Here are the records. Write out exactly the lines between the one holding "def State.relayOf (s" and the one holding "site absent? -/", inclusive.

Segment Start: Input data

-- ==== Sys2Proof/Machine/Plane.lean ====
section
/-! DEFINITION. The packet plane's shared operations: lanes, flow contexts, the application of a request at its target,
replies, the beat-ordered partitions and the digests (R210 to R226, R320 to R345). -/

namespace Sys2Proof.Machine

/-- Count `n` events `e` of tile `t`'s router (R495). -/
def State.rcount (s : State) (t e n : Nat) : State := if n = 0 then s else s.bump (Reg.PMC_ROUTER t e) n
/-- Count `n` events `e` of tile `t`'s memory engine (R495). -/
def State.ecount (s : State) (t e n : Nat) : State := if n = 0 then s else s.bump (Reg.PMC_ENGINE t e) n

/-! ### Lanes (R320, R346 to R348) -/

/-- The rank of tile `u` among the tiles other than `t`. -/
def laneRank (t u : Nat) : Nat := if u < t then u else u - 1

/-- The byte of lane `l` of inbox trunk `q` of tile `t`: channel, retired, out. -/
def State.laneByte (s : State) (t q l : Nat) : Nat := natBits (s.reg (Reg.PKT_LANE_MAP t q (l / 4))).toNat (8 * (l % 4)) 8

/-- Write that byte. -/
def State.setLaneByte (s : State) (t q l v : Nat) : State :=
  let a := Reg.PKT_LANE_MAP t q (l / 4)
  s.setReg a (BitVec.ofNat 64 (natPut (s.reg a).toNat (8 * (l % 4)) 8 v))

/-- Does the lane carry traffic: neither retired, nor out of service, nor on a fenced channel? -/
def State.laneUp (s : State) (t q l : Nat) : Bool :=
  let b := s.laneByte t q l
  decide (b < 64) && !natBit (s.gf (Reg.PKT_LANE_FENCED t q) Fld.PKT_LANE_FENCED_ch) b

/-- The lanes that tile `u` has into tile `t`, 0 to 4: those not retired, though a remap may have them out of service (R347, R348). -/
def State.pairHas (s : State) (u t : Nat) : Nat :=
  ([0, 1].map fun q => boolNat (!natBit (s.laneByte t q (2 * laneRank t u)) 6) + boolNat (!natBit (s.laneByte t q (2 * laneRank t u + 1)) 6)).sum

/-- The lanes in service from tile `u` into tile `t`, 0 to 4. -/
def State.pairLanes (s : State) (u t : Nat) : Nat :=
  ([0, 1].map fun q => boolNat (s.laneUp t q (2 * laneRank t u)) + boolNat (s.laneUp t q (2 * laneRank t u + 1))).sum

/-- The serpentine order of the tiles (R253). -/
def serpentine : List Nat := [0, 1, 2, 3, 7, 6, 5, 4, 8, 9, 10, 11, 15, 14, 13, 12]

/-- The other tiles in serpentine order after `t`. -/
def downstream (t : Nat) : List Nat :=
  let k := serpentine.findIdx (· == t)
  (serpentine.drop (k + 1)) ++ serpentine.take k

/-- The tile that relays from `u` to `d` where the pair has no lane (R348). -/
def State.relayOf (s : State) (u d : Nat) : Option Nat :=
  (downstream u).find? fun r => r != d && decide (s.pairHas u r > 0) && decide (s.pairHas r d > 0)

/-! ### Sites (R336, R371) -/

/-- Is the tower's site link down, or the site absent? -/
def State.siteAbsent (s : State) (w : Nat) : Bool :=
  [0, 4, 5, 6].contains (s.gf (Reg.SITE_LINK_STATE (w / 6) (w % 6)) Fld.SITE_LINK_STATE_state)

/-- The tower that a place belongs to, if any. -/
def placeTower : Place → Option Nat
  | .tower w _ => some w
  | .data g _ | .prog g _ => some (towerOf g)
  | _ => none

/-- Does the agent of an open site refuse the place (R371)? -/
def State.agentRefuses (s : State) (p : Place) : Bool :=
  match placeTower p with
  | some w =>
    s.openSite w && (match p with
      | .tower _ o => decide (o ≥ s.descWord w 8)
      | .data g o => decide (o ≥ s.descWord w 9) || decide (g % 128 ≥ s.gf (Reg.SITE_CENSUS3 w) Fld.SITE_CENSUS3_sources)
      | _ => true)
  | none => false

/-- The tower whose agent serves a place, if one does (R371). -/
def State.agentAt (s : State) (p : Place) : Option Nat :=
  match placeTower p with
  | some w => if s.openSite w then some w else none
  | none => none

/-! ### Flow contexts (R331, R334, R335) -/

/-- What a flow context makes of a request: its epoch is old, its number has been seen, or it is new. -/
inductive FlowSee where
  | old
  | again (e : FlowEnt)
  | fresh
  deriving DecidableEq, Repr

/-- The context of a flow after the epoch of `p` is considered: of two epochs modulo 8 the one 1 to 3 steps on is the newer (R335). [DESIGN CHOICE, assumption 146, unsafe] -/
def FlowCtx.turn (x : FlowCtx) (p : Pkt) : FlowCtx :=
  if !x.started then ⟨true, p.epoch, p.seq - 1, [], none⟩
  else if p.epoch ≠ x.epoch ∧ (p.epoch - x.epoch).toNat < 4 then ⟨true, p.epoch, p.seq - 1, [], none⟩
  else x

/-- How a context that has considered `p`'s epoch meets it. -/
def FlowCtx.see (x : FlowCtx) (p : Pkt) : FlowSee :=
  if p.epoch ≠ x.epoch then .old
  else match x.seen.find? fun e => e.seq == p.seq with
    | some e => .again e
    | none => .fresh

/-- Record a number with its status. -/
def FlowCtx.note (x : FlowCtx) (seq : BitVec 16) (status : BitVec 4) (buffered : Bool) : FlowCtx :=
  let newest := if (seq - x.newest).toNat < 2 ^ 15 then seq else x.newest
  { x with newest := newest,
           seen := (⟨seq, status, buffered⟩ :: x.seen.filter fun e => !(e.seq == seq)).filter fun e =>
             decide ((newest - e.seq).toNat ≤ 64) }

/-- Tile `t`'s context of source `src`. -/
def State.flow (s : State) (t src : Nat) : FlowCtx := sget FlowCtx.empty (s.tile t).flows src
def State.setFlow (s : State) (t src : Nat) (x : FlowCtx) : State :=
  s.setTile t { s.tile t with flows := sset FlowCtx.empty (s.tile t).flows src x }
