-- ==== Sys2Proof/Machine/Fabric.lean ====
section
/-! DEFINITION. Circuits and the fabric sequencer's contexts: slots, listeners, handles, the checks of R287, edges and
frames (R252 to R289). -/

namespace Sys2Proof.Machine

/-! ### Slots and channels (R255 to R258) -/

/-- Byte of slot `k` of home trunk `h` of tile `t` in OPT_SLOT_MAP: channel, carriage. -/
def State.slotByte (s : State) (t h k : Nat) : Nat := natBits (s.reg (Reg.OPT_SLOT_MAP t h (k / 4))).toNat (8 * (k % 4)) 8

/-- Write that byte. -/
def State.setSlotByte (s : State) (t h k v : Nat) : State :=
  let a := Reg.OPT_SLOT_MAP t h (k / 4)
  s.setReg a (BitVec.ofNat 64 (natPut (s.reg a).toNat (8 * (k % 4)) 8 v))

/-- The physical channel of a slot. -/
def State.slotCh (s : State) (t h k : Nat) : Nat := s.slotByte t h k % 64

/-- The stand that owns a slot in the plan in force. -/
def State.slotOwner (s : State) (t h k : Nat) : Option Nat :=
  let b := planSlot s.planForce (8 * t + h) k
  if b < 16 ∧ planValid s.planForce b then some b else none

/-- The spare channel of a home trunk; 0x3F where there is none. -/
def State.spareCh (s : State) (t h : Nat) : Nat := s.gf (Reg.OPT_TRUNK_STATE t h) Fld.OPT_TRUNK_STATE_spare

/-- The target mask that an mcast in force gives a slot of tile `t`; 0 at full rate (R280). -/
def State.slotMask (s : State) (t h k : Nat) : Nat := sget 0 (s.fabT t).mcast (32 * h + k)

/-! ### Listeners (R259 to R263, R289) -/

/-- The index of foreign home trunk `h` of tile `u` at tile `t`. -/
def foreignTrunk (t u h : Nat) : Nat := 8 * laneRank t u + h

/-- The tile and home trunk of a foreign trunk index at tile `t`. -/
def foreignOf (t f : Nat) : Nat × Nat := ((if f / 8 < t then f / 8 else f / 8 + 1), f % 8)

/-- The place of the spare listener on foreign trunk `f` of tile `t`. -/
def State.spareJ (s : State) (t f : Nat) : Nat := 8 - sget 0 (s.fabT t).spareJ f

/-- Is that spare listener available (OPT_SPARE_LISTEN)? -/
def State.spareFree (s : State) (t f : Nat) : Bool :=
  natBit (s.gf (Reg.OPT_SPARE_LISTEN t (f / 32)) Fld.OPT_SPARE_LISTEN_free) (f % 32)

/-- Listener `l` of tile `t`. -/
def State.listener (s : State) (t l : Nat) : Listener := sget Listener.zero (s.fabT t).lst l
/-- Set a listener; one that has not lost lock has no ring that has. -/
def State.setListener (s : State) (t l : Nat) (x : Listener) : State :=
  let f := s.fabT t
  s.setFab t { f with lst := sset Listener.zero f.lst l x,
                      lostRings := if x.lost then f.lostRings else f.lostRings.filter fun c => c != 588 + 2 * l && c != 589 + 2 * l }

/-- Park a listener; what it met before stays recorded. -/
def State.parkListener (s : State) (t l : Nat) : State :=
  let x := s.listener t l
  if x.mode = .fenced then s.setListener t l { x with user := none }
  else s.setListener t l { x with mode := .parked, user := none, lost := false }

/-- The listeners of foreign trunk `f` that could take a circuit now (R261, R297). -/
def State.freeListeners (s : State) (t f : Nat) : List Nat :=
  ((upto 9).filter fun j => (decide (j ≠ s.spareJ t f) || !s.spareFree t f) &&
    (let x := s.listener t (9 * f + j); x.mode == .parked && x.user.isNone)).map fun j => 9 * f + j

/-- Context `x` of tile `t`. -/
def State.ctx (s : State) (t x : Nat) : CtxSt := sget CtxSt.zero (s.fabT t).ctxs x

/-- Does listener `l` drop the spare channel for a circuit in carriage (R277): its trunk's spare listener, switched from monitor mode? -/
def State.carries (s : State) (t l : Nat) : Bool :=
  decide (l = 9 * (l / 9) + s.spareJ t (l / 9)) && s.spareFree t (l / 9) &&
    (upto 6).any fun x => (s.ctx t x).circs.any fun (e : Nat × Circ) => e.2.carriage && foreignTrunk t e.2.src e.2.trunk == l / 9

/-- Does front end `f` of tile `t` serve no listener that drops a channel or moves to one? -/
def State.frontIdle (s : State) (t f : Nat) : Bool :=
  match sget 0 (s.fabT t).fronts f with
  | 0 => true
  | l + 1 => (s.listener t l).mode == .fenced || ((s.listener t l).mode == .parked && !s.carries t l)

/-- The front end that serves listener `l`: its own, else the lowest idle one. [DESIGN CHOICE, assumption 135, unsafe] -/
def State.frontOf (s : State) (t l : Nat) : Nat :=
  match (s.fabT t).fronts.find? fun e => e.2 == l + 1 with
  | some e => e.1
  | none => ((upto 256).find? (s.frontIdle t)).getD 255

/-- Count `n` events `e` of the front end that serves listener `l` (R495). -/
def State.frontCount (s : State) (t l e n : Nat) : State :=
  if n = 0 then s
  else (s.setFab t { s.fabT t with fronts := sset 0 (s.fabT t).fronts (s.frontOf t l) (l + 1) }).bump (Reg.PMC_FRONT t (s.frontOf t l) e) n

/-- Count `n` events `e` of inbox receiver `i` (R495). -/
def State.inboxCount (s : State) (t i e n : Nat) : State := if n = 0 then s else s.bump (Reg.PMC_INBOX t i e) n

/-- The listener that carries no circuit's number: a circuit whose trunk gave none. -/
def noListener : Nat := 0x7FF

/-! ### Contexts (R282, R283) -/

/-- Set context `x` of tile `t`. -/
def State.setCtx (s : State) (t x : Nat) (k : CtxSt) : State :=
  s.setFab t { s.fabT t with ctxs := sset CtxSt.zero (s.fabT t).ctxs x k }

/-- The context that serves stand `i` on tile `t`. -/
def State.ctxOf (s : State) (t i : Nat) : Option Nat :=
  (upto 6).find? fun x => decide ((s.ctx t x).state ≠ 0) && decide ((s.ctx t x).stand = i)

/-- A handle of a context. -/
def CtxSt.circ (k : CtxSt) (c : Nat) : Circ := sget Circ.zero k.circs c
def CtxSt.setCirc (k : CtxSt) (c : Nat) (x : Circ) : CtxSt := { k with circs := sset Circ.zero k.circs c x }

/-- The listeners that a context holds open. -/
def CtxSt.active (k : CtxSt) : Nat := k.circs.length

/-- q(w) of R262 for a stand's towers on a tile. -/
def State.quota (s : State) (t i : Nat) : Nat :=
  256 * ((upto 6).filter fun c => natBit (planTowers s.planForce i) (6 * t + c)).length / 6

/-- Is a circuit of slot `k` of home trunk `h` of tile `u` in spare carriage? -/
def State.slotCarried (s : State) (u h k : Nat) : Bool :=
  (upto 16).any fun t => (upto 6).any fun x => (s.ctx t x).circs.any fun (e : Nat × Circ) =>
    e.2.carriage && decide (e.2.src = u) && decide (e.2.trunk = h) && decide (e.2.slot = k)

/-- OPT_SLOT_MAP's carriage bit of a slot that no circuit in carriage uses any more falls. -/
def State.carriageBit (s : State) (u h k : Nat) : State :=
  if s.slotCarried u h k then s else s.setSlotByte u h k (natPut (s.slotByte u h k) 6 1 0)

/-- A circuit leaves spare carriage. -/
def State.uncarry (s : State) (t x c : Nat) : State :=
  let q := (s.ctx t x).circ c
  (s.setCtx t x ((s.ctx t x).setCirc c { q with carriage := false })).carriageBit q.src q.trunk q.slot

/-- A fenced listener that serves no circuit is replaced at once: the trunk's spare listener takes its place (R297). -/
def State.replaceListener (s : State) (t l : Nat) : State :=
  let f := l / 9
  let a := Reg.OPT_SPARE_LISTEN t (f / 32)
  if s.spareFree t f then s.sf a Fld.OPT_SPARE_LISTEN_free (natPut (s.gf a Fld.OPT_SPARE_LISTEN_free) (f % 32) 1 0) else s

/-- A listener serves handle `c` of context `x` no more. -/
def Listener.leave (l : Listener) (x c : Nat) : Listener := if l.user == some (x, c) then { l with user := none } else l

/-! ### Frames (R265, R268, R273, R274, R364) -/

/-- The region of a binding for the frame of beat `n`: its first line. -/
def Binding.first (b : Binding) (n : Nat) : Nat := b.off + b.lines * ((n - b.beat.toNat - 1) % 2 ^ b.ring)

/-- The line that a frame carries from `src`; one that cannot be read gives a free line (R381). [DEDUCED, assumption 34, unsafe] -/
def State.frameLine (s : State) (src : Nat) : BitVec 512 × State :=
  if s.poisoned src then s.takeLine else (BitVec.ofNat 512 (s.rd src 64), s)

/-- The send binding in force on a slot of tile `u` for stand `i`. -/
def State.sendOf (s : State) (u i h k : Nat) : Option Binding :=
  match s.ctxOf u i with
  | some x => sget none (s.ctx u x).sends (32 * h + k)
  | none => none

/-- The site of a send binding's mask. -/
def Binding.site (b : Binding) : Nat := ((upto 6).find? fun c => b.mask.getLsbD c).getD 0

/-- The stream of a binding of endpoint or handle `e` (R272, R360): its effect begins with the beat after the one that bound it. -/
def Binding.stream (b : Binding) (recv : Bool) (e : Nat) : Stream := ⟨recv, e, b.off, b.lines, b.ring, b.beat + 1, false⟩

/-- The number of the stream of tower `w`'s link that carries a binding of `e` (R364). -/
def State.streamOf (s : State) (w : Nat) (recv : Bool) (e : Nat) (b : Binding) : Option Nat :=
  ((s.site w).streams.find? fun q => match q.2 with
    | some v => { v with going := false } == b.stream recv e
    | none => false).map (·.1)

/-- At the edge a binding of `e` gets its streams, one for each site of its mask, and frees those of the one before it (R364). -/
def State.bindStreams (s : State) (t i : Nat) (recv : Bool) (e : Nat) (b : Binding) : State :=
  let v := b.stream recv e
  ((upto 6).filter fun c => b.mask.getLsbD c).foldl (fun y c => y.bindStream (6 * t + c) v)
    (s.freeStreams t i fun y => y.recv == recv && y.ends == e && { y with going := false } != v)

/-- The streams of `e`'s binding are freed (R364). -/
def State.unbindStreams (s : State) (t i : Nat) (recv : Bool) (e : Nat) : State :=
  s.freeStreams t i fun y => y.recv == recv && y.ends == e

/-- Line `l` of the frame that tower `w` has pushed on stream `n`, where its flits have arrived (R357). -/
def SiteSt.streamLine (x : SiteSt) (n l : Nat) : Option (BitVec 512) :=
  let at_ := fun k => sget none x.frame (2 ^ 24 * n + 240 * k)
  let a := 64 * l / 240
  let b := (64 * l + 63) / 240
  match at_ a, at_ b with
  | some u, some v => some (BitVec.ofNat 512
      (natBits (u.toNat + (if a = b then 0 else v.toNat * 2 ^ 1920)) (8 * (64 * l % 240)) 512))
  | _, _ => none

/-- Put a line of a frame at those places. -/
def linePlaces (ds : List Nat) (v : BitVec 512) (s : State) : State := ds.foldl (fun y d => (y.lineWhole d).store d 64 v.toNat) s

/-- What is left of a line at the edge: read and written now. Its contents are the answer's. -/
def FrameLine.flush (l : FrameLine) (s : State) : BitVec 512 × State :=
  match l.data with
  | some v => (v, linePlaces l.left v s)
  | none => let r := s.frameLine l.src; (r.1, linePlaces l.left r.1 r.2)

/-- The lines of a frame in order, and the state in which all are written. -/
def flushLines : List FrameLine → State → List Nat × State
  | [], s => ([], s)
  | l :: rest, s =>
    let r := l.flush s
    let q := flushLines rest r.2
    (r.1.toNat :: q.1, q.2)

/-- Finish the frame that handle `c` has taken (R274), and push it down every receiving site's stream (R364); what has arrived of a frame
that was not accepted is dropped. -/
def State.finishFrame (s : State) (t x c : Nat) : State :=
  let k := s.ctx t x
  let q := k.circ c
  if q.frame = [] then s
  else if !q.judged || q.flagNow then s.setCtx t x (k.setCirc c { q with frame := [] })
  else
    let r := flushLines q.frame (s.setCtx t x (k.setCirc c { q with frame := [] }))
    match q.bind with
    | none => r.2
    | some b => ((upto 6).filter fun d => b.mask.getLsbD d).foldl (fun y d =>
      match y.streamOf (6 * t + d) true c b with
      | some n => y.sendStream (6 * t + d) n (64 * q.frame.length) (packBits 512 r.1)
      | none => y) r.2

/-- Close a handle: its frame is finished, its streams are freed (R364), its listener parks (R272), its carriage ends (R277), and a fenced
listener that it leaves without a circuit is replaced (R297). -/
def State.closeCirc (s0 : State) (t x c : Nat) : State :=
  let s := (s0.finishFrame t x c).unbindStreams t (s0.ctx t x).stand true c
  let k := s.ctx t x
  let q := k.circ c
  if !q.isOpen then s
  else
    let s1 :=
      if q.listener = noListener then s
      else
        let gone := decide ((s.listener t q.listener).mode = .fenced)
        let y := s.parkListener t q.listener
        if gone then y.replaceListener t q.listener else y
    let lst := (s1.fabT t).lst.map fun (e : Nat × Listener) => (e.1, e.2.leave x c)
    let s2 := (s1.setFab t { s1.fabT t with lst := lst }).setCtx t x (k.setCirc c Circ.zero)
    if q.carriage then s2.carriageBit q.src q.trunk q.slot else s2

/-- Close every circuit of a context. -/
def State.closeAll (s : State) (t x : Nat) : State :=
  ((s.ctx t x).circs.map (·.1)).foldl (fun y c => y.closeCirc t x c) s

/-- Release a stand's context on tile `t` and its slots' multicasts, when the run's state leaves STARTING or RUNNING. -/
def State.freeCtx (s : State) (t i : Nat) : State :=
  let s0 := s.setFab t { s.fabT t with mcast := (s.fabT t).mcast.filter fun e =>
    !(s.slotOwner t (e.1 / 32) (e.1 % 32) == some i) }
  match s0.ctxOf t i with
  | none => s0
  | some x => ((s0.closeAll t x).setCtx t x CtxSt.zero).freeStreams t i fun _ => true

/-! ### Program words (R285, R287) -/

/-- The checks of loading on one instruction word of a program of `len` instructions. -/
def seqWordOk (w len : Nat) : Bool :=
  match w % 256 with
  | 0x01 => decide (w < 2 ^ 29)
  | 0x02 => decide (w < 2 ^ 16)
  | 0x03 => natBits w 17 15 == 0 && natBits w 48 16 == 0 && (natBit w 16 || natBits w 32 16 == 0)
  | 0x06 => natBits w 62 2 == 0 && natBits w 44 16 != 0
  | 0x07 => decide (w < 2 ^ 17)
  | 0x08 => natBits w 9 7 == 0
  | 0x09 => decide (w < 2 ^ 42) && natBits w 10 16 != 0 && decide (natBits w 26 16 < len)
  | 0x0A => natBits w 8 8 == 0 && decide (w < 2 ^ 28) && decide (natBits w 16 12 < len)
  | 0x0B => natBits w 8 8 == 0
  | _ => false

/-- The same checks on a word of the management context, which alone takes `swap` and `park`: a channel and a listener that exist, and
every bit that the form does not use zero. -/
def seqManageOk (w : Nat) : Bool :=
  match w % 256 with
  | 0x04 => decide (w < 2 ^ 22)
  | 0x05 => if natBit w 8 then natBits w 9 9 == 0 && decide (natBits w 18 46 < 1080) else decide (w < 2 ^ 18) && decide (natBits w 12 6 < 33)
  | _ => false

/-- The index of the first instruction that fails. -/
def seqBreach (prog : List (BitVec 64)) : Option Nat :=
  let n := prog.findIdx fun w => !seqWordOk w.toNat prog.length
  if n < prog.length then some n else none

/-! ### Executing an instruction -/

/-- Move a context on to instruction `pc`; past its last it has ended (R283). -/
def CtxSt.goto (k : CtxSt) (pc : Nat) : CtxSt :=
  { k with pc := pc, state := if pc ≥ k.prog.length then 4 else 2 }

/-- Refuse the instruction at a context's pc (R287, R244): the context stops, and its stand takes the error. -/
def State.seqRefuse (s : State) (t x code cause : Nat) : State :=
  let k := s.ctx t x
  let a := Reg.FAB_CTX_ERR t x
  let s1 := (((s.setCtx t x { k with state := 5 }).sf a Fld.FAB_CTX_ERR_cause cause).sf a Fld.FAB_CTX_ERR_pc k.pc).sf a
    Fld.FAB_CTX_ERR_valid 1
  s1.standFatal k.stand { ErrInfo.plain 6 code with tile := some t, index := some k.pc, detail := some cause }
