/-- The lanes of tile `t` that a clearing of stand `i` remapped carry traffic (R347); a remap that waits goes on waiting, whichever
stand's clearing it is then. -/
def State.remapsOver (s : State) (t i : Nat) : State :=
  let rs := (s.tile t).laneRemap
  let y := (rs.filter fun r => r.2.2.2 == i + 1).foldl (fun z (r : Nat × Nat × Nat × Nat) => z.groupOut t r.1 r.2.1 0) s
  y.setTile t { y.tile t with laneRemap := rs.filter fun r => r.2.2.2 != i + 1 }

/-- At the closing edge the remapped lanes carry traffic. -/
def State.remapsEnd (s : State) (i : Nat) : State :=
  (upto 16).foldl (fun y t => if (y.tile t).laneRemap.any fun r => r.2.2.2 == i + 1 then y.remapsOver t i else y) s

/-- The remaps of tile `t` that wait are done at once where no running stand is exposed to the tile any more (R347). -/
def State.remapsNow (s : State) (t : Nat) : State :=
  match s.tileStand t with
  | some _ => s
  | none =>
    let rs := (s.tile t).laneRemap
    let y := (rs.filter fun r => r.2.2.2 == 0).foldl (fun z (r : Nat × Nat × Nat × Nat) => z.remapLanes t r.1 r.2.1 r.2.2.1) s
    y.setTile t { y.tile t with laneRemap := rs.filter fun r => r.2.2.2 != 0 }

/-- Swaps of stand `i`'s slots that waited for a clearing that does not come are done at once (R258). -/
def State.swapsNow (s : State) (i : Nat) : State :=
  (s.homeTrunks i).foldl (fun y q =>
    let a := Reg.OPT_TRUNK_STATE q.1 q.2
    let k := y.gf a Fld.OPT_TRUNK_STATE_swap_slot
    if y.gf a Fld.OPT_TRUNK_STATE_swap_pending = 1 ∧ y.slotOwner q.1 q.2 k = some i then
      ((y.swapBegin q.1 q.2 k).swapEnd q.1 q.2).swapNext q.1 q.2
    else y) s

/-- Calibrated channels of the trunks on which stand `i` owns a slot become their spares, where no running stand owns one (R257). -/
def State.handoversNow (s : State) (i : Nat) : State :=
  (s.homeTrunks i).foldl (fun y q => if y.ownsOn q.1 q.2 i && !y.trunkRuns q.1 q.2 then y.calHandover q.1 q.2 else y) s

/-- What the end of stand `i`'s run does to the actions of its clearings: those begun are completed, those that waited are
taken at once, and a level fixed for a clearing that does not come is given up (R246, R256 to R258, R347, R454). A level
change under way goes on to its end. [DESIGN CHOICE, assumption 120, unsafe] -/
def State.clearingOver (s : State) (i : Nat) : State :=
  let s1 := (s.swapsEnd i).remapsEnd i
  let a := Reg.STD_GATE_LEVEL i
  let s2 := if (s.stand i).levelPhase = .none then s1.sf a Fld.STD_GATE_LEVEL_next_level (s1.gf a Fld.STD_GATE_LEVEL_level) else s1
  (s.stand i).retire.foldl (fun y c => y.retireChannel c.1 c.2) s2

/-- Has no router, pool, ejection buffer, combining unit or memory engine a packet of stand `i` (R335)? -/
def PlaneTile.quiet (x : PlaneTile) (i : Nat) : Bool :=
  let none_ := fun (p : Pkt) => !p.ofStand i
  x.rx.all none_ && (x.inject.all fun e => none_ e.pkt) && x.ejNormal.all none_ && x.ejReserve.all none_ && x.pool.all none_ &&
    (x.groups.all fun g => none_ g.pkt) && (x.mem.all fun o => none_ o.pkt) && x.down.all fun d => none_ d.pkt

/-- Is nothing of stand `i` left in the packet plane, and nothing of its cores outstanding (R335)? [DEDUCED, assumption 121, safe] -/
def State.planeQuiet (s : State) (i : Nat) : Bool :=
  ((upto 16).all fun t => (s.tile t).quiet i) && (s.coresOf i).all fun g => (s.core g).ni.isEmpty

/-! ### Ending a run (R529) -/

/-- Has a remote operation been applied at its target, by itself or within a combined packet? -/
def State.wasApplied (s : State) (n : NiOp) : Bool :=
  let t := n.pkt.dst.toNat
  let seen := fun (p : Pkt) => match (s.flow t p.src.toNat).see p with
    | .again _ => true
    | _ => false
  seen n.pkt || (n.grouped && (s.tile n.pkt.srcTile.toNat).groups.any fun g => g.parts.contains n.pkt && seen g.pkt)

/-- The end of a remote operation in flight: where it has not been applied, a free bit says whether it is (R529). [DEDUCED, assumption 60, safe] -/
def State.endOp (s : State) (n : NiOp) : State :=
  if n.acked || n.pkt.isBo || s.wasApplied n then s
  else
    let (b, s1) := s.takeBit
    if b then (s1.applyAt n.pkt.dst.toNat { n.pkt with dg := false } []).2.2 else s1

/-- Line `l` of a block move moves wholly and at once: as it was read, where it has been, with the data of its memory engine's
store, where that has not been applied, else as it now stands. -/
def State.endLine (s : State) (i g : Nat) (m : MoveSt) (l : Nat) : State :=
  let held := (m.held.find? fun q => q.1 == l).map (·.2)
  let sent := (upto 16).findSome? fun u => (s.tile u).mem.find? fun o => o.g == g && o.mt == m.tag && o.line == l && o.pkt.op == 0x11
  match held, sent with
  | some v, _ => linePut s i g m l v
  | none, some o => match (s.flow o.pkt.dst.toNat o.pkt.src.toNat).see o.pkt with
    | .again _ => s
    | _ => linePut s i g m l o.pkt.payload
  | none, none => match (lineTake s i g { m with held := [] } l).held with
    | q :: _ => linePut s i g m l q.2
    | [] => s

Segment End: Input data

● **Reply**:
def State.relayOf (s : State) (u d : Nat) : Option Nat :=
  (downstream u).find? fun r => r != d && decide (s.pairHas u r > 0) && decide (s.pairHas r d > 0)

/-! ### Sites (R336, R371) -/

/-- Is the tower's site link down, or the site absent? -/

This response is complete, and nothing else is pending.